Task brief:
Go through the entries below and copy each line that holds the word "Instr".
[Material provided Boundary: Start]
-- ==== Sys2Proof/Machine/Dispatch.lean ====
section
/-!
DEFINITION. The meaning of each command: one arm for each constructor of Instr.
-/

namespace Sys2Proof.Machine

def exec (i : Instr) (s : State) : Host.Outcome State Fault Refusal :=
  match i with
  | .nop => Sys2Proof.Machine.execNop s
  | .sinc => Sys2Proof.Machine.execSinc s
  | .rcos => Sys2Proof.Machine.execRcos s
  | .getsym => Sys2Proof.Machine.execGetsym s
  | .sample im nz => Sys2Proof.Machine.execSample im nz s
  | .sweep im nz pr => Sys2Proof.Machine.execSweep im nz pr s
  | .iqpoint nz => Sys2Proof.Machine.execIqpoint nz s
  | .noise => Sys2Proof.Machine.execNoise s
  | .window => Sys2Proof.Machine.execWindow s
  | .fft => Sys2Proof.Machine.execFft s
  | .power => Sys2Proof.Machine.execPower s
  | .dbscalar => Sys2Proof.Machine.execDbscalar s
  | .binmap => Sys2Proof.Machine.execBinmap s
  | .spectrum nz => Sys2Proof.Machine.execSpectrum nz s
  | .hover => Sys2Proof.Machine.execHover s
  | .pack32 => Sys2Proof.Machine.execPack32 s

end Sys2Proof.Machine
end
[Material provided Boundary: End]
Expected answer:
DEFINITION. The meaning of each command: one arm for each constructor of Instr.
def exec (i : Instr) (s : State) : Host.Outcome State Fault Refusal :=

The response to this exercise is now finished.